As the default on Windows laptops, Cortana has access to a lot of people’s professional contacts and work calendars whereas Alexa is typically used in a personal home environment, so together this partnership should provide a comprehensive user experience for customers across their professional and personal lives. Microsoft shared that it believes that in the future, co-existing virtual assistants will work together to serve users but each with a separate domain it specializes in. That vision does seem like a likely outcome, at least in the short term, as it would likely take years for a single virtual assistant to emerge that can cater to every aspect of our lives. Eventually, the digital assistants may become more cloud-based and therefore hardware agnostic. But for now, each major tech player has their own voice assistant to push, and the market doesn’t seem to be — nor does it need to be — a winner-takes-it-all game.

Two Sides Of The Same Conversational Coin

The same principle of symbiotic coexistence should also apply to the distant mute cousins of digital assistants, aka chatbots. After enjoying a breakthrough year in 2015 when they exploded on all major messaging platforms, the buzz surrounding chatbots died down significantly during the past year or so as consumers discover that they are not that smart and easy to chat with after all. Although it did successfully replace some of the basic customer services for brands, it largely failed to deliver on the promise of ushering in a bot-led conversational computing era.
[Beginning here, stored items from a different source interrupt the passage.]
theorem reportKill_only (s : State) (j : Job) (code : BitVec 16) (co : Bool) : Only reportKillParts s (reportKill s j code
    co) := by
  unfold reportKill
  split
  · exact Only.refl _ _
  · with_reducible refine Only.foldl ?_ ?_
    · intro u0 a1
      extract_lets -merge +onlyGivenNames x2
      extract_lets -merge +onlyGivenNames x3
      try clear_value x3
      with_reducible refine Only.step (haltRecord_only _ _ _ _ _ _) (by decide) ?_
      with_reducible refine Only.step (State.drawWord_only _) (by decide) ?_
      exact Only.refl _ _
    · exact Only.refl _ _

/-- What `coKill` may change. -/
def coKillParts : List Field := [.jobs, .cores, .chime, .obs, .freeCount]

theorem coKill_only (s : State) (n : Nat) (code : BitVec 16) : Only coKillParts s (coKill s n code) := by
  unfold coKill
  split
  · exact Only.refl _ _
  · with_reducible refine Only.ite ?_ ?_
    · exact Only.refl _ _
    · with_reducible refine Only.step (killOne_only _ _ _ _ _ _) (by decide) ?_
      with_reducible refine Only.step (reportKill_only _ _ _ _) (by decide) ?_
      exact Only.refl _ _

/-- What `killGraph` may change. -/
def killGraphParts : List Field := [.run, .jobs, .cores, .chime, .obs, .freeCount]

theorem killGraph_only (s : State) (g : Nat) (code : BitVec 16) : Only killGraphParts s (killGraph s g code) := by
  unfold killGraph
  with_reducible refine Only.foldl ?_ ?_
  · intro u0 a1
    with_reducible refine Only.step (coKill_only _ _ _) (by decide) ?_
    exact Only.refl _ _
  · with_reducible refine Only.step (State.modRun_only _ _) (by decide) ?_
    with_reducible refine Only.step (pmGlobal_only _ _ _) (by decide) ?_
    exact Only.refl _ _

theorem killJob_only (s : State) (n : Nat) (why : KillWhy) (code : BitVec 16) (detail : W64) : Only killGraphParts s
    (killJob s n why code detail) := by
  unfold killJob
  split
  · exact Only.refl _ _
  · with_reducible refine Only.ite ?_ ?_
    · exact Only.refl _ _
    · extract_lets -merge +onlyGivenNames s0
      have h1 : Only killGraphParts s s0 := by
        unfold s0
        with_reducible refine Only.step (killOne_only _ _ _ _ _ _) (by decide) ?_
        exact Only.refl _ _
      try clear_value s0
      split
      · exact h1
      · split
        · with_reducible refine Only.step (killGraph_only _ _ _) (by decide) ?_
          exact h1
        · exact h1

/-- What `frSeen` may change. -/
def frSeenParts : List Field := [.fr]

theorem frSeen_only (s : State) (cls : Nat) : Only frSeenParts s (frSeen s cls) := by
  refine Only.sharpen ?_ (frSeen_reports _ _)
  unfold frSeen
  with_reducible refine Only.set_fr (by decide) ?_
  exact Only.refl _ _

/-- What `errRecord` may change. -/
def errRecordParts : List Field := [.fr, .chime, .obs, .freeCount]

theorem errRecord_only (s : State) (cls : Nat) (unit : Option Nat) (core : Option Nat) (part : Option Nat) (code : BitVec
    16) (addr : Nat) : Only errRecordParts s (errRecord s cls unit core part code addr) := by
  refine Only.sharpen ?_ (errRecord_reports _ _ _ _ _ _ _)
  unfold errRecord
  extract_lets -merge +onlyGivenNames s0
  have h1 : Only (errRecordParts ++ [.frCfg, .chimeCfg, .obsCfg]) s s0 := by
    unfold s0
    with_reducible refine Only.step (frSeen_only _ _) (by decide) ?_
    exact Only.refl _ _
  try clear_value s0
  with_reducible refine Only.ite ?_ ?_
  · exact h1
  · extract_lets -merge +onlyGivenNames x2
    extract_lets -merge +onlyGivenNames x3
    try clear_value x3
    extract_lets -merge +onlyGivenNames s4
    have h5 : Only (errRecordParts ++ [.frCfg, .chimeCfg, .obsCfg]) s s4 := by
      unfold s4
      with_reducible refine Only.step (State.drawWord_only _) (by decide) ?_
      exact h1
    try clear_value s4
    with_reducible refine Only.step (chSample_only _ _) (by decide) ?_
    with_reducible refine Only.set_fr (by decide) ?_
    exact h5

theorem chPulse_only (s : State) (n : Nat) (code : BitVec 16) (data : W32) : Only chSampleParts s (chPulse s n code data)
    := by
  unfold chPulse
  with_reducible refine Only.ite ?_ ?_
  · with_reducible refine Only.step (chEval_only _) (by decide) ?_
    with_reducible refine Only.step (State.setSrc_only _ _ _) (by decide) ?_
    with_reducible refine Only.step (chTrace_only _ _ _) (by decide) ?_
    exact Only.refl _ _
  · exact Only.refl _ _

/-- What `twRelease` may change. -/
def twReleaseParts : List Field := [.tw, .chime, .obs]

theorem twRelease_only (s : State) (b : BitVec 48) (p : Nat) : Only twReleaseParts s (twRelease s b p) := by
  unfold twRelease
  with_reducible refine Only.step (chPulse_only _ _ _ _) (by decide) ?_
  with_reducible refine Only.set_tw (by decide) ?_
  exact Only.refl _ _

theorem twPrimary_only (s : State) : Only twReleaseParts s (twPrimary s) := by
  unfold twPrimary
  extract_lets -merge +onlyGivenNames x0
  try clear_value x0
  extract_lets -merge +onlyGivenNames x1
  try clear_value x1
  extract_lets -merge +onlyGivenNames _ s2
  have h3 : Only twReleaseParts s s2 := by
    unfold s2
    with_reducible refine Only.set_tw (by decide) ?_
    exact Only.refl _ _
  try clear_value s2
  with_reducible refine Only.foldl ?_ ?_
  · intro u4 a5
    with_reducible refine Only.ite ?_ ?_
    · exact Only.refl _ _
    · with_reducible refine Only.step (twRelease_only _ _ _) (by decide) ?_
      exact Only.refl _ _
  · exact h3

theorem twCode_only (s : State) (code : BitVec 16) : Only twReleaseParts s (twCode s code) := by
  unfold twCode
  with_reducible refine Only.step (chPulse_only _ _ _ _) (by decide) ?_
  with_reducible refine Only.set_tw (by decide) ?_
  exact Only.refl _ _

theorem accessDeniedId_only (s : State) (id : Nat) : Only chSampleParts s (accessDeniedId s id) := by
  unfold accessDeniedId
  with_reducible refine Only.step (chPulse_only _ _ _ _) (by decide) ?_
  exact Only.refl _ _

theorem accessDenied_only (s : State) : Only chSampleParts s (accessDenied s) := by
  unfold accessDenied
  with_reducible refine Only.step (accessDeniedId_only _ _) (by decide) ?_
  exact Only.refl _ _

/-- What `countAuth` may change. -/
def countAuthParts : List Field := [.tw]

theorem countAuth_only (s : State) (n : Nat) (m : LinkMsg) : Only countAuthParts s (countAuth s n m) := by
  unfold countAuth
  with_reducible refine Only.ite ?_ ?_
  · with_reducible refine Only.set_tw (by decide) ?_
    exact Only.refl _ _
  · exact Only.refl _ _

/-- What `linkSend` may change. -/
def linkSendParts : List Field := [.tw, .links]

theorem linkSend_only (s : State) (n : Nat) (m : LinkMsg) : Only linkSendParts s (linkSend s n m) := by
  unfold linkSend
  extract_lets -merge +onlyGivenNames x0
  try clear_value x0
  with_reducible refine Only.ite ?_ ?_
  · exact Only.refl _ _
  · with_reducible refine Only.ite ?_ ?_
    · with_reducible refine Only.ite ?_ ?_
      · exact Only.refl _ _
      · with_reducible refine Only.step (State.setLink_only _ _ _) (by decide) ?_
        exact Only.refl _ _
    · with_reducible refine Only.ite ?_ ?_
      · with_reducible refine Only.step (State.setLink_only _ _ _) (by decide) ?_
        with_reducible refine Only.step (countAuth_only _ _ _) (by decide) ?_
        exact Only.refl _ _
      · exact Only.refl _ _

theorem watchStale_only (s : State) (id : BitVec 17) : Only setCoreParts s (watchStale s id) := by
  unfold watchStale
  extract_lets -merge +onlyGivenNames x0
  try clear_value x0
  with_reducible refine Only.set_cores (by decide) ?_
  exact Only.refl _ _

theorem flightStart_only (s : State) (n : Nat) : Only setFlightParts s (flightStart s n) := by
  unfold flightStart
  extract_lets -merge +onlyGivenNames x0
  try clear_value x0
  with_reducible refine Only.step (State.setFlight_only _ _ _) (by decide) ?_
  exact Only.refl _ _

/-- What `syDrop` may change. -/
def syDropParts : List Field := [.sy]

theorem syDrop_only (s : State) : Only syDropParts s (syDrop s) := by
  unfold syDrop
  with_reducible refine Only.set_sy (by decide) ?_
  exact Only.refl _ _

/-- What `syFault` may change. -/
def syFaultParts : List Field := [.sy, .fr, .chime, .obs, .freeCount]

theorem syFault_only (s : State) (id : BitVec 17) (source : Nat) (core : Nat) (station : BitVec 16) (code : BitVec 16)
    (amount : W32) (before : W32) : Only syFaultParts s (syFault s id source core station code amount before) := by
  unfold syFault
  extract_lets -merge +onlyGivenNames s0
  have h1 : Only syFaultParts s s0 := by
    unfold s0
    with_reducible refine Only.step (errRecord_only _ _ _ _ _ _ _) (by decide) ?_
    exact Only.refl _ _
  try clear_value s0
  with_reducible refine Only.ite ?_ ?_
  · exact h1
  · with_reducible refine Only.step (chSample_only _ _) (by decide) ?_
    with_reducible refine Only.set_sy (by decide) ?_
    exact h1

theorem ctrFault_only (s : State) (id : BitVec 17) (f : BitVec 2) : Only setCounterParts s (ctrFault s id f) := by
  unfold ctrFault
  with_reducible refine Only.step (State.modCounter_only _ _ _) (by decide) ?_
  exact Only.refl _ _

/-- What `ctrAdd` may change. -/
def ctrAddParts : List Field := [.counters, .sy, .fr, .chime, .obs, .freeCount]

theorem ctrAdd_only (s : State) (id : BitVec 17) (amount : W32) (source : Nat) (core : Nat) (station : BitVec 16) : FstOnly
    ctrAddParts s (ctrAdd s id amount source core station) := by
  unfold ctrAdd
  extract_lets -merge +onlyGivenNames x0
  try clear_value x0
  split
  · with_reducible refine FstOnly.mk ?_
    with_reducible refine Only.step (syDrop_only _) (by decide) ?_
    exact Only.refl _ _
  · with_reducible refine FstOnly.mk ?_
    with_reducible refine Only.step (syDrop_only _) (by decide) ?_
    exact Only.refl _ _
  · with_reducible refine FstOnly.mk ?_
    with_reducible refine Only.step (syDrop_only _) (by decide) ?_
    exact Only.refl _ _
  · with_reducible refine FstOnly.ite ?_ ?_
    · with_reducible refine FstOnly.mk ?_
      with_reducible refine Only.step (syDrop_only _) (by decide) ?_
      exact Only.refl _ _
    · with_reducible refine FstOnly.ite ?_ ?_
      · with_reducible refine FstOnly.ite ?_ ?_
        · with_reducible refine FstOnly.mk ?_
          with_reducible refine Only.step (syFault_only _ _ _ _ _ _ _ _) (by decide) ?_
          with_reducible refine Only.step (ctrFault_only _ _ _) (by decide) ?_
          with_reducible refine Only.step (pmGlobal_only _ _ _) (by decide) ?_
          exact Only.refl _ _
        · with_reducible refine FstOnly.ite ?_ ?_
          · with_reducible refine FstOnly.mk ?_
            with_reducible refine Only.step (syFault_only _ _ _ _ _ _ _ _) (by decide) ?_
            with_reducible refine Only.step (ctrFault_only _ _ _) (by decide) ?_
            with_reducible refine Only.step (pmGlobal_only _ _ _) (by decide) ?_
            exact Only.refl _ _
          · with_reducible refine FstOnly.mk ?_
            with_reducible refine Only.step (State.setCounter_only _ _ _) (by decide) ?_
            exact Only.refl _ _
      · with_reducible refine FstOnly.mk ?_
        with_reducible refine Only.step (State.setCounter_only _ _ _) (by decide) ?_
        exact Only.refl _ _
Nevertheless, it would be premature to disregard chatbots as merely a bygone fad. In 2018, we are seeing some good examples of brands and platforms finally figuring out the right use case for text-based conversational interfaces to fit into the customer experience. Walmart’s new concierge shopping service Jetblack uses texting as the interface for shopping, adding to the intimacy and convenience of its high-end personal shopping experience. Apple has started rolling out its Business Chat after nearly a year of preparation, which could drive significant brand-customer interactions from phone calls to texting.

It would be premature to disregard chatbots as merely a bygone fad.

Are chatbots still a thing in 2018? Not really, but text-driven conversational interface is not going anywhere. Whenever voice interfaces need to venture beyond the home environment and other personal spaces, they will always need a silent conversation mode to switch to. And as our AI powering the voice assistants gets better, so will our chatbots, ready to slip back into the conversational interfaces again. They are, after all, the two sides of the same coin of conversational interfaces.

Looking Ahead

As we near the end of summer 2018, the enormous hype around voice-led conversational interfaces has understandably subsided a bit since the last holiday shopping season when discounted smart speakers were flying off the shelves. The new additions to the Echo and Home lineups this year have been mostly met with a shrug, and there still has not been a breakout third-party voice application (Alexa Skill or Google Action) that can prove the validity of the voice app ecosystem.

If going by Gartner’s latest hype cycle for emerging technologies, one could see that consumer-facing voice computing (virtual assistant) is already past the peak of inflated expectations, with a long slide into the trough of disillusionment ahead. It’s hard to gauge how much longer will the voice assistants and smart speakers manage to stay on top before starting the descent and joining the chatbots in that trough, but the upcoming holiday shopping season should provide some indications.

Voice computing is likely past the peak of inflated expectations in the hype cycle.

If anything, conversational interfaces will need to further establish more robust use cases while platform owners look into building a profitable model for third-party voice skills a la the App Store in order for the voice ecosystem to truly flourish.